Is the San Martin mine a Covered Facility?

Under the USMCA, the RRM can only be applied with respect to violations of certain Mexican labor laws at a Covered Facility.[3] The Agreement defines a Covered Facility as, ​a facility in the territory of a Party[4] that: (i) produces a good or supplies a service traded between the Parties; or (ii) produces a good or supplies a service that competes in the territory of a Party with a good or a service of the other Party, and is a facility in a Priority Sector.”[5]

For both (i) and (ii), the panel determined that the U.S. government, as the complainant party, had the burden of demonstrating that the relevant goods originated from the specific facility in question. While the U.S. introduced evidence showing that IMMSA – a subsidiary of Grupo Mexico that owns the San Martin mine and other metal ore mines in Mexico – produced goods traded between the Parties and within Mexico, the panel found that the U.S. had not introduced sufficient evidence supporting such a conclusion for the San Martin mine, specifically. However, support for the U.S. argument came from an unexpected place.

In addition to the various filings of the U.S. and Mexican governments, Grupo Mexico/IMMSA also filed a brief with the panel. The panel found that while the U.S. had not established that the specific San Martin mine produced a good that met the requirements of (i) or (ii), the filing submitted by Grupo Mexico/IMMSA provided an admission that goods from the mine were sold within Mexico, satisfying the requirement under (ii).[6] The panel noted that, ​IMMSA has provided during the verification process what the United States needed to show to meet its burden.” Finally, the panel concluded that the evidence submitted by the U.S. was sufficient to meet the ​that competes” prong of (ii), and that the San Martin mine is thus a Covered Facility.[7]

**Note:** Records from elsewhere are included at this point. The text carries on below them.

-- ==== Sys2Proof/Machine/Dispatch.lean ====
section
/-!
DEFINITION. The dispatch: one arm for each instruction, each one call of its meaning.
-/
namespace Sys2Proof.Machine

def exec (i : Instr) (s : State) : Host.Outcome State Fault Refusal :=
  match i with
  | .init => Sys2Proof.Machine.execInit s
  | .append crc addr len => Sys2Proof.Machine.execAppend crc addr len s
  | .hwavail => Sys2Proof.Machine.execHwavail s
  | .matvec => Sys2Proof.Machine.execMatvec s
  | .matsq => Sys2Proof.Machine.execMatsq s
  | .op1bit => Sys2Proof.Machine.execOp1bit s
  | .zerosOp => Sys2Proof.Machine.execZerosOp s
  | .shtabBuild t => Sys2Proof.Machine.execShtabBuild t s
  | .shiftApply t => Sys2Proof.Machine.execShiftApply t s
  | .vtRow0 => Sys2Proof.Machine.execVtRow0 s
  | .vtRowk => Sys2Proof.Machine.execVtRowk s
  | .vtBuild => Sys2Proof.Machine.execVtBuild s
  | .xorF => Sys2Proof.Machine.execXorF s
  | .byteFold => Sys2Proof.Machine.execByteFold s
  | .blockFold n => Sys2Proof.Machine.execBlockFold n s
  | .wordStep w => Sys2Proof.Machine.execWordStep w s
  | .stream3 t => Sys2Proof.Machine.execStream3 t s
  | .recombine t => Sys2Proof.Machine.execRecombine t s
  | .swAppend => Sys2Proof.Machine.execSwAppend s
  | .hwAppend => Sys2Proof.Machine.execHwAppend s

end Sys2Proof.Machine
end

Is the alleged Denial of Rights ​brought under legislation that complies with Annex 23-A?”

For alleged denials of rights occurring in Mexico, the USMCA establishes that, ​a claim can be brought only with respect to an alleged Denial of Rights under legislation that complies with Annex 23-A (Worker Representation in Collective Bargaining in Mexico).”

Annex 23-A of the USMCA describes a variety of labor law provisions that are reflected in the 2019 version of Mexico’s federal labor law (LFT). After a rather robust discussion, the panel concluded – and suggested that both the U.S. and Mexico agree – that the scope of Mexican labor laws that ​comply with Annex 23-A” are those contained in the 2019 version of the LFT.[8] In the words of the panel, ​it does not apply to prior versions of the 2019 LFT or other laws not currently in force.”

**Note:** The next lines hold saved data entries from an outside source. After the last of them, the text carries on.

/-- Rule R122: `BLOCK_FOLD` of an aligned block of the buffer, of either width: one lookup in each of `N` rows, which
with the tables built is the fold of the `N` bytes. That it runs alone in every mode, on whatever the tables hold, and of
a width that is not the build's `BLOCK`, is the model's DESIGN CHOICE (assumption log entry 5). -/
def Obligations.BlockFoldFoldsTheBlock : Prop :=
  ∀ (s : State) (n : BlockWidth), s.CanRead s.ctx.ptr n.bytes → n.bytes ≤ s.ctx.rem →
    s.ctx.ptr % n.bytes = 0 →
    ∃ v, exec (.blockFold n) s = .next { s with
        ctx := { s.ctx with crc0 := v, ptr := s.ctx.ptr + n.bytes, rem := s.ctx.rem - n.bytes },
        reads := s.reads ++ [{ addr := s.ctx.ptr, width := n.bytes }] } ∧
      v = (List.range n.bytes).foldl (fun sum j => sum ^^^ entry s.vt (n.bytes - 1 - j)
        (if j < 4 then s.mem.read (s.ctx.ptr + j) ^^^ s.ctx.crc0.extractLsb' (8 * j) 8
          else s.mem.read (s.ctx.ptr + j))) 0 ∧
      (s.TablesBuilt → v = rawFold s.ctx.crc0 (s.mem.bytes s.ctx.ptr n.bytes))

/-- Rule R141: `WORD_STEP` of an aligned word, of either width, into each accumulator: the fold of its bytes, lowest
address first; it does not touch `PTR` or `REM`. With the tables built the table form of the rule gives the same. In mode
`Ready` the unit must be there to be used (rule R140); that the operation runs in the other modes, whatever `HWCAP` is,
and of a width that is not the build's `WORD`, is the model's DESIGN CHOICE (assumption log entries 23, 5). -/
def Obligations.WordStepFoldsTheWord : Prop :=
  ∀ (s : State) (w : WordWidth), s.HwUsable → s.CanRead s.port.wordAddr w.bytes →
    s.port.wordAddr % w.bytes = 0 →
    exec (.wordStep w) s = .next { s with
      ctx := s.ctx.setAcc s.port.acc (rawFold (s.ctx.acc s.port.acc) (s.mem.bytes s.port.wordAddr w.bytes)),
      reads := s.reads ++ [{ addr := s.port.wordAddr, width := w.bytes }] } ∧
    (s.TablesBuilt → rawFold (s.ctx.acc s.port.acc) (s.mem.bytes s.port.wordAddr w.bytes) =
      (List.range w.bytes).foldl (fun sum j => sum ^^^ entry s.vt (w.bytes - 1 - j)
        (if j < 4 then s.mem.read (s.port.wordAddr + j) ^^^ (s.ctx.acc s.port.acc).extractLsb' (8 * j) 8
          else s.mem.read (s.port.wordAddr + j))) 0)

/-- Rule R145: `STREAM3` folds three adjacent streams of `B` bytes, the first from `CRC0`, the others from zero, in
aligned word reads that cover the `3 × B` bytes exactly once; it does not change `PTR` or `REM`. In mode `Ready` the
unit must be there to be used (rule R140). That the operation runs in the other modes, whatever `HWCAP` is, and that it
runs where `REM` is below the rule's `3 × B`, is the model's DESIGN CHOICE (assumption log entries 23, 9). -/
def Obligations.Stream3FoldsThreeStreams : Prop :=
  ∀ (s : State) (t : TableSel), s.cfg.wf = true → s.HwUsable → s.CanRead s.ctx.ptr (3 * s.cfg.streamLen t) →
    s.ctx.ptr % s.cfg.word.bytes = 0 →
    ∃ rs, exec (.stream3 t) s = .next { s with
        ctx := { s.ctx with
          crc0 := rawFold s.ctx.crc0 (s.mem.bytes s.ctx.ptr (s.cfg.streamLen t)),
          crc1 := rawFold 0 (s.mem.bytes (s.ctx.ptr + s.cfg.streamLen t) (s.cfg.streamLen t)),
          crc2 := rawFold 0 (s.mem.bytes (s.ctx.ptr + 2 * s.cfg.streamLen t) (s.cfg.streamLen t)) },
        reads := s.reads ++ rs } ∧
      (accessBytes rs).Perm (List.range' s.ctx.ptr (3 * s.cfg.streamLen t)) ∧
      ∀ x ∈ rs, x.width = s.cfg.word.bytes ∧ x.addr % x.width = 0

/-- Rule R150: `RECOMBINE`: two shifts by the table its select bit names, each followed by an XOR, the second on the
result of the first; it writes `CRC0` alone. In mode `Ready` the unit must be there to be used (rule R140); that the
operation runs in the other modes, whatever `HWCAP` is, is the model's DESIGN CHOICE (assumption log entry 23). -/
def Obligations.RecombineShiftsTwice : Prop :=
  ∀ (s : State) (t : TableSel), s.HwUsable →
    ∃ v, exec (.recombine t) s = .next { s with ctx := { s.ctx with crc0 := v } } ∧
      v = shiftApply (s.shiftTable t) (shiftApply (s.shiftTable t) s.ctx.crc0 ^^^ s.ctx.crc1) ^^^ s.ctx.crc2 ∧
      (s.TablesBuilt → v = zn (zn s.ctx.crc0 (s.cfg.streamLen t) ^^^ s.ctx.crc1) (s.cfg.streamLen t) ^^^ s.ctx.crc2)

/-- Rules R145, R150: a `STREAM3` and the `RECOMBINE` of the same select bit fold the `3 × B` bytes into `CRC0` as one
stream. In mode `Ready` the unit must be there to be used (rule R140). That the two run in the other modes, whatever
`HWCAP` is, and where `REM` is below the rule's `3 × B`, is the model's DESIGN CHOICE (assumption log entries 23, 9). -/
def Obligations.RoundFoldsItsBytesInOrder : Prop :=
  ∀ (s : State) (t : TableSel), s.cfg.wf = true → s.TablesBuilt → s.HwUsable →
    s.CanRead s.ctx.ptr (3 * s.cfg.streamLen t) → s.ctx.ptr % s.cfg.word.bytes = 0 →
    ∃ u, andThen (exec (.stream3 t) s) (exec (.recombine t)) = .next u ∧
      u.ctx.crc0 = rawFold s.ctx.crc0 (s.mem.bytes s.ctx.ptr (3 * s.cfg.streamLen t)) ∧
      u.ctx.ptr = s.ctx.ptr ∧ u.ctx.rem = s.ctx.rem

/-- Rules R127, R128: `SW_APPEND` of the latched operands, in every mode (DESIGN CHOICE, assumption log entry 5): it
returns the CRC, ends with `PHASE = IDLE`, the whole buffer consumed, and changes no register but `CRC0`, `PTR`, `REM`
and the result. -/
def Obligations.SwAppendReturnsTheCrc : Prop :=
  ∀ s : State, s.cfg.wf = true → s.TablesBuilt → s.CanRead s.port.addr s.port.len →
    ∃ rs, exec .swAppend s = .next { s with
      ctx := { s.ctx with
        crc0 := crcOf s.port.crc (s.mem.bytes s.port.addr s.port.len), ptr := s.port.addr + s.port.len, rem := 0,
        phase := .idle },
      result := crcOf s.port.crc (s.mem.bytes s.port.addr s.port.len),
      reads := s.reads ++ rs }

/-- Rules R151, R152: `HW_APPEND` of the latched operands, where the unit may be used (rule R140; in the modes other than
`Ready` the model's DESIGN CHOICE, assumption log entries 5, 23) and for every legal choice of `WORD`, `LONG`, `SHORT`: it
returns what `SW_APPEND` returns; beside the registers `SW_APPEND` changes it leaves values in `CRC1` and `CRC2`. -/
def Obligations.HwAppendReturnsTheCrc : Prop :=
  ∀ s : State, s.cfg.wf = true → s.TablesBuilt → s.HwUsable → s.CanRead s.port.addr s.port.len →
    (∃ rs c₁ c₂, exec .hwAppend s = .next { s with
      ctx := {
        crc0 := crcOf s.port.crc (s.mem.bytes s.port.addr s.port.len), crc1 := c₁, crc2 := c₂,
        ptr := s.port.addr + s.port.len, rem := 0, phase := .idle },
      result := crcOf s.port.crc (s.mem.bytes s.port.addr s.port.len),
      reads := s.reads ++ rs }) ∧
    ∃ t u, exec .hwAppend s = .next t ∧ exec .swAppend s = .next u ∧ t.result = u.result

/-- Rules R25, R127, R151: a turn of the sequencer stays in its phase or goes to the next one, never back. -/
def Obligations.PhasesFollowInOrder : Prop :=
  ∀ s t : State, seqStep s = .next t → t.ctx.phase = s.ctx.phase ∨ t.ctx.phase = s.ctx.phase.after

/-- Rule R26: a turn of the sequencer adds to `PTR` what it takes off `REM`, in every state. -/
def Obligations.PtrPlusRemIsConstant : Prop :=
  ∀ s t : State, seqStep s = .next t →
    t.ctx.ptr + t.ctx.rem = s.ctx.ptr + s.ctx.rem ∧ t.ctx.rem ≤ s.ctx.rem

/-- The folds run on their own where a precondition of rules R121, R122, R141, R145 is broken: they complete, with the
value the rule does not state left open, and everything else as the rule says (the model's choice, assumption log
entries 8, 9). A byte fold and a block fold past the end of the buffer leave `REM` open; a block fold, a word step and a
`STREAM3` at an address that is not aligned leave the accumulators they write open. A word step and a `STREAM3`
need the unit in mode `Ready` (rule R140), and run in the other modes by assumption log entry 23. -/
def Obligations.FoldsOutsideTheirPreconditionsComplete : Prop :=
  (∀ s : State, s.CanRead s.ctx.ptr 1 → s.ctx.rem = 0 →
    ∃ r, r < 2 ^ s.cfg.addrW ∧ exec .byteFold s = .next { s with
      ctx := { s.ctx with
        crc0 := byteFoldValue s.vt s.ctx.crc0 (s.mem.read s.ctx.ptr), ptr := s.ctx.ptr + 1, rem := r },
      reads := s.reads ++ [{ addr := s.ctx.ptr, width := 1 }], freeCount := s.freeCount + 1 }) ∧
  (∀ (s : State) (n : BlockWidth), s.CanRead s.ctx.ptr n.bytes →
    ∃ v r k, exec (.blockFold n) s = .next { s with
        ctx := { s.ctx with crc0 := v, ptr := s.ctx.ptr + n.bytes, rem := r },
        reads := s.reads ++ [{ addr := s.ctx.ptr, width := n.bytes }], freeCount := k } ∧
      (s.ctx.ptr % n.bytes = 0 →
        v = blockFoldValue s.vt n.bytes s.ctx.crc0 (s.mem.bytes s.ctx.ptr n.bytes)) ∧
      (n.bytes ≤ s.ctx.rem → r = s.ctx.rem - n.bytes)) ∧
  (∀ (s : State) (w : WordWidth), s.HwUsable → s.CanRead s.port.wordAddr w.bytes →
    s.port.wordAddr % w.bytes ≠ 0 →
    ∃ v, exec (.wordStep w) s = .next { s with
      ctx := s.ctx.setAcc s.port.acc v,
      reads := s.reads ++ [{ addr := s.port.wordAddr, width := w.bytes }], freeCount := s.freeCount + 1 }) ∧
  ∀ (s : State) (t : TableSel), s.HwUsable → s.CanRead s.ctx.ptr (3 * s.cfg.streamLen t) →
    s.ctx.ptr % s.cfg.word.bytes ≠ 0 →
    ∃ v₀ v₁ v₂ rs, exec (.stream3 t) s = .next { s with
      ctx := { s.ctx with crc0 := v₀, crc1 := v₁, crc2 := v₂ },
      reads := s.reads ++ rs, freeCount := s.freeCount + 3 }

/-- Rules R40, R49: an operation that reads a byte at an address that does not exist faults, and one that reads a byte
the platform does not back is refused (which of the two stops it is: assumption log entry 10). The operations of
datapath HW need the unit in mode `Ready` (rule R140), and run in the other modes by assumption log entry 23. -/
def Obligations.ReadsThatCannotBeServedStop : Prop :=
  ∀ (s : State) (i : Instr) (a n : Nat),
    (i = .byteFold ∧ a = s.ctx.ptr ∧ n = 1) ∨ (∃ b, i = .blockFold b ∧ a = s.ctx.ptr ∧ n = b.bytes) ∨
      (s.HwUsable ∧ ∃ w, i = .wordStep w ∧ a = s.port.wordAddr ∧ n = w.bytes) ∨
      (s.HwUsable ∧ ∃ t, i = .stream3 t ∧ a = s.ctx.ptr ∧ n = 3 * s.cfg.streamLen t) →
    (2 ^ s.cfg.addrW < a + n → exec i s = .fault .outsideAddressSpace) ∧
    (a + n ≤ 2 ^ s.cfg.addrW → s.mapped a n = false → exec i s = .refused .unreadableBuffer)

/-- Rule R140: in mode `Ready` with `HWCAP = 0` no rule of datapath HW is executed: its four operations are refused (which
stop it is: the model's DESIGN CHOICE, assumption log entry 23). Rule R165: with `HWCAP = 0` the run inside an `APPEND` is
that of `SW_APPEND`, which does not touch the `CRC1` and `CRC2` of the context it is given. And no instruction that is
answered leaves another value in the `CRC1` or `CRC2` of the context `ctx` (an `APPEND` has its own, and puts that one
back). -/
def Obligations.WithoutTheUnitNothingOfHwRuns : Prop :=
  (∀ s : State, s.mode = .ready → s.hwcap = false →
    (∀ w, exec (.wordStep w) s = .refused .hwUnitAbsent) ∧ (∀ t, exec (.stream3 t) s = .refused .hwUnitAbsent) ∧
      (∀ t, exec (.recombine t) s = .refused .hwUnitAbsent) ∧ exec .hwAppend s = .refused .hwUnitAbsent) ∧
  (∀ (s : State) (crc : Word) (addr len : Nat), s.hwcap = false →
    runDatapath crc addr len s = swAppend crc addr len s ∧
      ∀ t, runDatapath crc addr len s = .next t → t.ctx.crc1 = s.ctx.crc1 ∧ t.ctx.crc2 = s.ctx.crc2) ∧
  ∀ (i : Instr) (s t : State), s.mode = .ready → s.hwcap = false → exec i s = .next t →
    t.ctx.crc1 = s.ctx.crc1 ∧ t.ctx.crc2 = s.ctx.crc2
end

The alleged denials of rights in this case stemmed from a 2007 strike by Los Mineros at the San Martin mine. Throughout the many legal and procedural twists and turns that followed that strike, Los Mineros and Grupo Mexico/IMMSA both sought relief from the Mexican labor administrative entities that existed at the time, including the relevant Conciliation and Arbitration Board (CAB).

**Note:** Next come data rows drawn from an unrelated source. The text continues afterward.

/-! `State.setAcc` writes an accumulator (rule R26). -/
@[simp] theorem setAcc_cfg (s : State) (a : AccSel) (v : Word) : (s.setAcc a v).cfg = s.cfg := rfl
@[simp] theorem setAcc_mode (s : State) (a : AccSel) (v : Word) : (s.setAcc a v).mode = s.mode := rfl
@[simp] theorem setAcc_hwcap (s : State) (a : AccSel) (v : Word) : (s.setAcc a v).hwcap = s.hwcap := rfl
@[simp] theorem setAcc_fcode (s : State) (a : AccSel) (v : Word) : (s.setAcc a v).fcode = s.fcode := rfl
@[simp] theorem setAcc_vt (s : State) (a : AccSel) (v : Word) : (s.setAcc a v).vt = s.vt := rfl
@[simp] theorem setAcc_lt (s : State) (a : AccSel) (v : Word) : (s.setAcc a v).lt = s.lt := rfl
@[simp] theorem setAcc_st (s : State) (a : AccSel) (v : Word) : (s.setAcc a v).st = s.st := rfl
@[simp] theorem setAcc_even (s : State) (a : AccSel) (v : Word) : (s.setAcc a v).even = s.even := rfl
@[simp] theorem setAcc_odd (s : State) (a : AccSel) (v : Word) : (s.setAcc a v).odd = s.odd := rfl
@[simp] theorem setAcc_ctx (s : State) (a : AccSel) (v : Word) : (s.setAcc a v).ctx = s.ctx.setAcc a v := rfl
@[simp] theorem setAcc_hwcapIn (s : State) (a : AccSel) (v : Word) : (s.setAcc a v).hwcapIn = s.hwcapIn := rfl
@[simp] theorem setAcc_mem (s : State) (a : AccSel) (v : Word) : (s.setAcc a v).mem = s.mem := rfl
@[simp] theorem setAcc_unmapped (s : State) (a : AccSel) (v : Word) : (s.setAcc a v).unmapped = s.unmapped := rfl
@[simp] theorem setAcc_events (s : State) (a : AccSel) (v : Word) : (s.setAcc a v).events = s.events := rfl
@[simp] theorem setAcc_responses (s : State) (a : AccSel) (v : Word) : (s.setAcc a v).responses = s.responses := rfl
@[simp] theorem setAcc_reads (s : State) (a : AccSel) (v : Word) : (s.setAcc a v).reads = s.reads := rfl
@[simp] theorem setAcc_uop (s : State) (a : AccSel) (v : Word) : (s.setAcc a v).uop = s.uop := rfl
@[simp] theorem setAcc_port (s : State) (a : AccSel) (v : Word) : (s.setAcc a v).port = s.port := rfl
@[simp] theorem setAcc_result (s : State) (a : AccSel) (v : Word) : (s.setAcc a v).result = s.result := rfl
@[simp] theorem setAcc_opMat (s : State) (a : AccSel) (v : Word) : (s.setAcc a v).opMat = s.opMat := rfl
@[simp] theorem setAcc_freeCount (s : State) (a : AccSel) (v : Word) : (s.setAcc a v).freeCount = s.freeCount := rfl

/-! `State.freeAcc` gives an accumulator a free value. -/
@[simp] theorem freeAcc_cfg (s : State) (a : AccSel) : (s.freeAcc a).cfg = s.cfg := rfl
@[simp] theorem freeAcc_mode (s : State) (a : AccSel) : (s.freeAcc a).mode = s.mode := rfl
@[simp] theorem freeAcc_hwcap (s : State) (a : AccSel) : (s.freeAcc a).hwcap = s.hwcap := rfl
@[simp] theorem freeAcc_fcode (s : State) (a : AccSel) : (s.freeAcc a).fcode = s.fcode := rfl
@[simp] theorem freeAcc_vt (s : State) (a : AccSel) : (s.freeAcc a).vt = s.vt := rfl
@[simp] theorem freeAcc_lt (s : State) (a : AccSel) : (s.freeAcc a).lt = s.lt := rfl
@[simp] theorem freeAcc_st (s : State) (a : AccSel) : (s.freeAcc a).st = s.st := rfl
@[simp] theorem freeAcc_even (s : State) (a : AccSel) : (s.freeAcc a).even = s.even := rfl
@[simp] theorem freeAcc_odd (s : State) (a : AccSel) : (s.freeAcc a).odd = s.odd := rfl
@[simp] theorem freeAcc_ctx (s : State) (a : AccSel) : (s.freeAcc a).ctx = s.ctx.setAcc a (freeWord s.freeCount) := rfl
@[simp] theorem freeAcc_hwcapIn (s : State) (a : AccSel) : (s.freeAcc a).hwcapIn = s.hwcapIn := rfl
@[simp] theorem freeAcc_mem (s : State) (a : AccSel) : (s.freeAcc a).mem = s.mem := rfl
@[simp] theorem freeAcc_unmapped (s : State) (a : AccSel) : (s.freeAcc a).unmapped = s.unmapped := rfl
@[simp] theorem freeAcc_events (s : State) (a : AccSel) : (s.freeAcc a).events = s.events := rfl
@[simp] theorem freeAcc_responses (s : State) (a : AccSel) : (s.freeAcc a).responses = s.responses := rfl
@[simp] theorem freeAcc_reads (s : State) (a : AccSel) : (s.freeAcc a).reads = s.reads := rfl
@[simp] theorem freeAcc_uop (s : State) (a : AccSel) : (s.freeAcc a).uop = s.uop := rfl
@[simp] theorem freeAcc_port (s : State) (a : AccSel) : (s.freeAcc a).port = s.port := rfl
@[simp] theorem freeAcc_result (s : State) (a : AccSel) : (s.freeAcc a).result = s.result := rfl
@[simp] theorem freeAcc_opMat (s : State) (a : AccSel) : (s.freeAcc a).opMat = s.opMat := rfl
@[simp] theorem freeAcc_freeCount (s : State) (a : AccSel) : (s.freeAcc a).freeCount = s.freeCount + 1 := rfl

/-! `State.setPhase` moves the sequencer (rule R25). -/
@[simp] theorem setPhase_cfg (s : State) (p : Phase) : (s.setPhase p).cfg = s.cfg := rfl
@[simp] theorem setPhase_mode (s : State) (p : Phase) : (s.setPhase p).mode = s.mode := rfl
@[simp] theorem setPhase_hwcap (s : State) (p : Phase) : (s.setPhase p).hwcap = s.hwcap := rfl
@[simp] theorem setPhase_fcode (s : State) (p : Phase) : (s.setPhase p).fcode = s.fcode := rfl
@[simp] theorem setPhase_vt (s : State) (p : Phase) : (s.setPhase p).vt = s.vt := rfl
@[simp] theorem setPhase_lt (s : State) (p : Phase) : (s.setPhase p).lt = s.lt := rfl
@[simp] theorem setPhase_st (s : State) (p : Phase) : (s.setPhase p).st = s.st := rfl
@[simp] theorem setPhase_even (s : State) (p : Phase) : (s.setPhase p).even = s.even := rfl
@[simp] theorem setPhase_odd (s : State) (p : Phase) : (s.setPhase p).odd = s.odd := rfl
@[simp] theorem setPhase_ctx (s : State) (p : Phase) : (s.setPhase p).ctx = { s.ctx with phase := p } := rfl
@[simp] theorem setPhase_hwcapIn (s : State) (p : Phase) : (s.setPhase p).hwcapIn = s.hwcapIn := rfl
@[simp] theorem setPhase_mem (s : State) (p : Phase) : (s.setPhase p).mem = s.mem := rfl
@[simp] theorem setPhase_unmapped (s : State) (p : Phase) : (s.setPhase p).unmapped = s.unmapped := rfl
@[simp] theorem setPhase_events (s : State) (p : Phase) : (s.setPhase p).events = s.events := rfl
@[simp] theorem setPhase_responses (s : State) (p : Phase) : (s.setPhase p).responses = s.responses := rfl
@[simp] theorem setPhase_reads (s : State) (p : Phase) : (s.setPhase p).reads = s.reads := rfl
@[simp] theorem setPhase_uop (s : State) (p : Phase) : (s.setPhase p).uop = s.uop := rfl
@[simp] theorem setPhase_port (s : State) (p : Phase) : (s.setPhase p).port = s.port := rfl
@[simp] theorem setPhase_result (s : State) (p : Phase) : (s.setPhase p).result = s.result := rfl
@[simp] theorem setPhase_opMat (s : State) (p : Phase) : (s.setPhase p).opMat = s.opMat := rfl
@[simp] theorem setPhase_freeCount (s : State) (p : Phase) : (s.setPhase p).freeCount = s.freeCount := rfl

The 2019 LFT ended the CAB system in Mexico, replacing it with new labor courts and a new Federal Center for Conciliation and Labor Registration. However, the 2019 LFT contains a transitory article providing that cases initiated before the labor law reform – presumably for reasons of judicial and procedural economy – will continue to be heard by the CABs under the pre-2019 labor law.

Given this, the panel concluded that the alleged denial of rights was subject to the pre-2019 LFT law and Mexican labor institutions, and therefore outside the jurisdictional scope of the RRM.[9] This determination was the key issue for the panel in ruling against the U.S. in this case.

Did the Denial of Rights occur before the USMCA entered into force?

The panel, the U.S., and Mexico all agreed that matters occurring exclusively before the USMCA entered into force on July 1, 2020, are outside the scope of the RRM. However, the U.S. government argued that regardless of when the underlying labor strife at the San Martin mine began, there were specific denials of rights in this case that occurred after the USMCA entered into force, and these denials of rights anchored the dispute within the RRM’s temporal jurisdiction. Mexico, to the contrary, argued that the timing of the initiation of this sequence of events is dispositive, and that if activities post-entry into force derive from pre-entry into force events, the entire case is outside the temporal scope of the RRM.

The panel rejected Mexico’s argument, but neither did it directly adopt the U.S. argument. Rather, it put forward its own ​framework for the Parties and future Panels to consider if a dispute with similar jurisdictional questions should again arise.” This framework elucidates three circumstances and their jurisdictional implications for the RRM:

  1. Originating events occurring prior to the enactment of the 2019 LFT are subject to the previous law and outside the jurisdiction of the RRM;
  2. For originating events occurring after the enactment of the 2019 LFT, but before the USMCA entry into force, the only subsequent actions that are within the jurisdiction of the RRM are those that (a) took place after the entry into force of the USMCA and (b) are subject to the 2019 LFT;[10] and
  3. Events occurring since the USMCA entered into force and that are subject to the 2019 LFT are clearly within the jurisdiction of the RRM.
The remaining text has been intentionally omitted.